Bamako (AFP) – Les pourparlers sur la recherche d’une solution politique à l’aggravation de la crise au Mali commencent samedi, entravés par une opposition sceptique et peu de signes de soutien sur le terrain.
Surnommées “dialogue national inclusif”, les pourparlers offrent au président Ibrahim Boubacar Keita assiégé une chance de reprendre son élan après des mois de violence jihadiste et ethnique.
Les islamistes ont tué plus de 140 soldats maliens depuis septembre, dans une insurrection grandissante qui a également enflammé les effusions de sang entre éleveurs peuls et agriculteurs sédentaires dans le centre du pays.
Les attaques djihadistes font partie d’une insurrection à l’échelle du Sahel que les forces armées nationales, soutenues par 4 500 soldats français, ont du mal à contenir.
Mardi, 71 soldats au Niger sont morts lorsque des centaines de djihadistes ont frappé leur base près de la frontière avec le Mali.
– Pas seulement la sécurité –
L’échec d’une réponse militaire incite désormais beaucoup à conclure que la recherche d’une solution doit aller au-delà de la simple sécurité – la pauvreté, les droits ou le changement climatique doivent également être abordés. Et certains sont également favorables à un dialogue avec les djihadistes.
Les neuf jours de pourparlers, réunissant partis politiques et associations, sont destinés à être un creuset de débat pour des solutions alternatives.
Keita a promis que le dialogue sera “fructueux et réformateur” et que l’occasion appartient au “peuple et avenir du Mali”.
“Toutes les préoccupations doivent et doivent être exprimées sans tabou”, a-t-il promis.
Un diplomate occidental, qui a refusé d’être nommé, a fait valoir que le dialogue pourrait briser “l’immobilité de la classe politique (qui) ne fait qu’élargir le fossé avec les Maliens”.
Mais beaucoup doutent que la conférence aura beaucoup de poids ou de crédibilité.
Soumaile Cisse, finaliste des élections présidentielles de 2018, snobe la réunion, tout comme les anciens premiers ministres et candidats à la présidentielle Modibo Sidibe et Cheick Modibo Diarra.
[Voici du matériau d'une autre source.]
/-- `X` and `Y` go through the frame in linear order, and a frame's last pixel leaves them (R66, R173). -/
theorem State.nextPixel_cases {s : State} (hx : s.x.toNat < s.width.toNat) (hy : s.y.toNat < s.height.toNat)
    (hw : s.width.toNat ≤ 65536) (hh : s.height.toNat ≤ 65536) :
    (s.pixelIndex + 1 = s.width.toNat * s.height.toNat ∧ s.nextPixel = { s with phase := .dTest }) ∨
      ∃ x y : BitVec 16, s.nextPixel = { s with x := x, y := y } ∧ x.toNat < s.width.toNat ∧
        y.toNat < s.height.toNat ∧ y.toNat * s.width.toNat + x.toNat = s.pixelIndex + 1 := by
  unfold State.nextPixel State.pixelIndex
  by_cases hcol : s.x.toNat + 1 < s.width.toNat
  · have hx1 : (s.x + 1).toNat = s.x.toNat + 1 := by bv_omega
    exact .inr ⟨s.x + 1, s.y, if_pos hcol, by omega, hy, by omega⟩
  have hlast : s.x.toNat + 1 = s.width.toNat := by omega
  rw [if_neg hcol]
  by_cases hrow : s.y.toNat + 1 < s.height.toNat
  · have hy1 : (s.y + 1).toNat = s.y.toNat + 1 := by bv_omega
    refine .inr ⟨0, s.y + 1, if_pos hrow, by simp; omega, by omega, ?_⟩
    rw [hy1, Nat.succ_mul, Nat.add_assoc (_ * _) s.x.toNat, hlast]
    rfl
  · have hbottom : s.y.toNat + 1 = s.height.toNat := by omega
    refine .inl ⟨?_, if_neg hrow⟩
    rw [← hbottom, Nat.mul_succ, Nat.mul_comm, Nat.add_assoc, hlast]

/-- The pixel code at the front of the unread bits. -/
def nextCode (b : Nat) (bits : List Bool) : Code := .ofNat 3 (natOfBits (bits.take b))

theorem readCodes_zero (b : Nat) (bits : List Bool) : readCodes b 0 bits = [] := rfl

theorem readCodes_succ (b m : Nat) (bits : List Bool) :
    readCodes b (m + 1) bits = nextCode b bits :: readCodes b m (bits.drop b) := rfl

/-- A frame is being decoded: `done` holds the codes read, `m` more of it are to come, `before` the frames completed. -/
structure FrameUnderway (before : List Frame) (done : List Code) (m : Nat) (s : State) : Prop where
  phase : s.phase = .fPixel
  x_lt : s.x.toNat < s.width.toNat
  y_lt : s.y.toNat < s.height.toNat
  left : s.pixelIndex + m = s.width.toNat * s.height.toNat
  frames : s.fs = before ++ [{ pix := done ++ List.replicate m 0, dur := none }]
  count : before.length = s.nframes
  place : done.length = s.pixelIndex

/-- The pixel at `(Y, X)` is still to come. -/
theorem FrameUnderway.left_pos {before : List Frame} {done : List Code} {m : Nat} {s : State}
    (hf : FrameUnderway before done m s) : 0 < m := by
  have hrow : (s.y.toNat + 1) * s.width.toNat ≤ s.height.toNat * s.width.toNat := Nat.mul_le_mul_right _ hf.y_lt
  have hleft := hf.left
  have hx := hf.x_lt
  rw [Nat.succ_mul, Nat.mul_comm s.height.toNat] at hrow
  rw [State.pixelIndex] at hleft
  omega

section
variable {bits : List Bool} {s : State} {before : List Frame} {done : List Code} {m : Nat}

/-- One pixel: its code goes to the first cell not yet read. -/
theorem step_pixel (hs : PayloadStream bits s) (hf : FrameUnderway before done (m + 1) s)
    (hb : pixelBits s.fmt ≤ bits.length) :
    step s = .next (State.nextPixel { s with
      cur := s.cur + pixelBits s.fmt
      fs := before ++ [{ pix := done ++ [nextCode (pixelBits s.fmt) bits] ++ List.replicate m 0, dur := none }] }) := by
  have hframe : s.fs[s.nframes]? = some { pix := done ++ List.replicate (m + 1) 0, dur := none } := by
    rw [hf.frames, ← hf.count, List.getElem?_concat_length]
  have hcell : s.pixelIndex < (done ++ List.replicate (m + 1) (0 : Code)).length := by
    simp [← hf.place]
  rw [hs.step_fPixel hf.phase hb, pixelElement_of_cell _ (hs.remaining ▸ hb) hframe hcell]
  simp [hf.frames, ← hf.count, ← hf.place, List.replicate_succ, List.set_append_right, nextCode]

/-- After it the frame is read, or still underway with one code more. -/
theorem step_pixel_cases (hs : PayloadStream bits s) (hf : FrameUnderway before done (m + 1) s)
    (hb : pixelBits s.fmt ≤ bits.length) :
    let code := nextCode (pixelBits s.fmt) bits
    let u : State := { s with
      cur := s.cur + pixelBits s.fmt
      fs := before ++ [{ pix := done ++ [code] ++ List.replicate m 0, dur := none }] }
    (m = 0 ∧ step s = .next { u with phase := .dTest }) ∨
      ∃ x y : BitVec 16, step s = .next { u with x := x, y := y } ∧
        FrameUnderway before (done ++ [code]) m { u with x := x, y := y } := by
  intro code u
  have hstep : step s = .next u.nextPixel := step_pixel hs hf hb
  have hleft := hf.left
  rcases State.nextPixel_cases (s := u) hf.x_lt hf.y_lt hs.width_le hs.height_le with
    ⟨hlast, hnext⟩ | ⟨x, y, hnext, hx, hy, hplace⟩
  · have hlast' : s.pixelIndex + 1 = s.width.toNat * s.height.toNat := hlast
    exact .inl ⟨by omega, hstep.trans (congrArg _ hnext)⟩
  · have hplace' : y.toNat * s.width.toNat + x.toNat = s.pixelIndex + 1 := hplace
    refine .inr ⟨x, y, hstep.trans (congrArg _ hnext), hf.phase, hx, hy, ?_, rfl, hf.count, ?_⟩
    · show y.toNat * s.width.toNat + x.toNat + m = s.width.toNat * s.height.toNat
      omega
    · rw [List.length_append, hf.place]
      exact hplace.symm

end

/-- The pixels that are left, one step each: their codes follow those read, the cursor passes their bits. -/
theorem run_pixels {before : List Frame} : ∀ {m : Nat} {bits : List Bool} {s : State} {done : List Code},
    PayloadStream bits s → FrameUnderway before done m s → m * pixelBits s.fmt ≤ bits.length →
    ∃ x y : BitVec 16, Host.Core.run core m s = .next { s with
      cur := s.cur + m * pixelBits s.fmt, x := x, y := y, phase := .dTest
      fs := before ++ [{ pix := done ++ readCodes (pixelBits s.fmt) m bits, dur := none }] }
  | 0, _, _, _, _, hf, _ => absurd hf.left_pos (Nat.lt_irrefl 0)
  | m + 1, bits, s, done, hs, hf, hbits => by
    rw [Nat.succ_mul] at hbits
    have hb : pixelBits s.fmt ≤ bits.length := by omega
    rcases step_pixel_cases hs hf hb with ⟨rfl, hstep⟩ | ⟨x, y, hstep, hnext⟩
    · refine ⟨s.x, s.y, (run_one (M := core) s).trans
        (hstep.trans (congrArg (Host.Outcome.next (σ := State)) ?_))⟩
      simp [readCodes_succ, readCodes_zero]
    · have hrest : m * pixelBits s.fmt ≤ (bits.drop (pixelBits s.fmt)).length := by
        rw [List.length_drop]; omega
      obtain ⟨x', y', hrun⟩ := run_pixels (hs.advance hb) hnext hrest
      refine ⟨x', y', (run_succ_of_step (M := core) m hstep).trans
        (hrun.trans (congrArg (Host.Outcome.next (σ := State)) ?_))⟩
      simp [readCodes_succ, Nat.succ_mul, Nat.add_assoc, Nat.add_comm]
“Le dialogue est une astuce IBK pour garder les rênes”, a déclaré un responsable proche de Cissé, utilisant un surnom pour le leader malien, et qui a demandé l’anonymat.
Brema Ely Dicko, professeur de sociologie à Bamako, a déclaré que même si toute la classe politique du Mali y participait, il y avait le sentiment que les pourparlers étaient simplement une reprise des efforts précédents.
En 2017, la majorité électorale et les partis d’opposition se sont réunis lors d’une conférence nationale avant les élections présidentielles de l’année suivante.
Mais ses recommandations n’ont jamais été suivies – notamment la suggestion de tenir des pourparlers directs avec les dirigeants djihadistes Amadou Koufa et Iyad Ag Ghali.
“Personne n’est sûr que les résolutions politiques de ce dialogue seront appliquées”, a déclaré Dicko.
– «Indifférence» –
Des consultations ont eu lieu dans plus de 600 villes au cours des mois précédant les pourparlers.
Mais Anw Ko Mali Dron – un forum qui comprend des partis politiques et des groupes de la société civile – a déclaré que le processus était embourbé dans “l’indifférence, sans passion, sans esprit d’éveil national”.
Le groupe ne participe pas aux pourparlers.
La position des groupes armés qui ont signé un accord de paix avec le gouvernement de Bamako en 2015 visant à ramener la paix dans le nord du Mali est également peu claire.
Dans une déclaration conjointe de ce mois-ci, les deux principales coalitions de groupes armés, la Plateforme et la Coordination des mouvements de l’Azawad, ont déclaré qu’elles “n’offriraient pas d’objection” aux pourparlers tant que le traité de 2015 resterait en suspens.
Keita a provoqué la colère de certaines milices en ouvrant la porte à la révision des accords de 2015. Ils étaient destinés à désarmer les groupes rebelles et à les intégrer dans l’armée nationale mais n’ont pas été mis en œuvre.
Une proposition de 2017 visant à réviser la constitution et à introduire davantage de décentralisation a également été bloquée, l’opposition du Mali n’ayant pas approuvé le projet.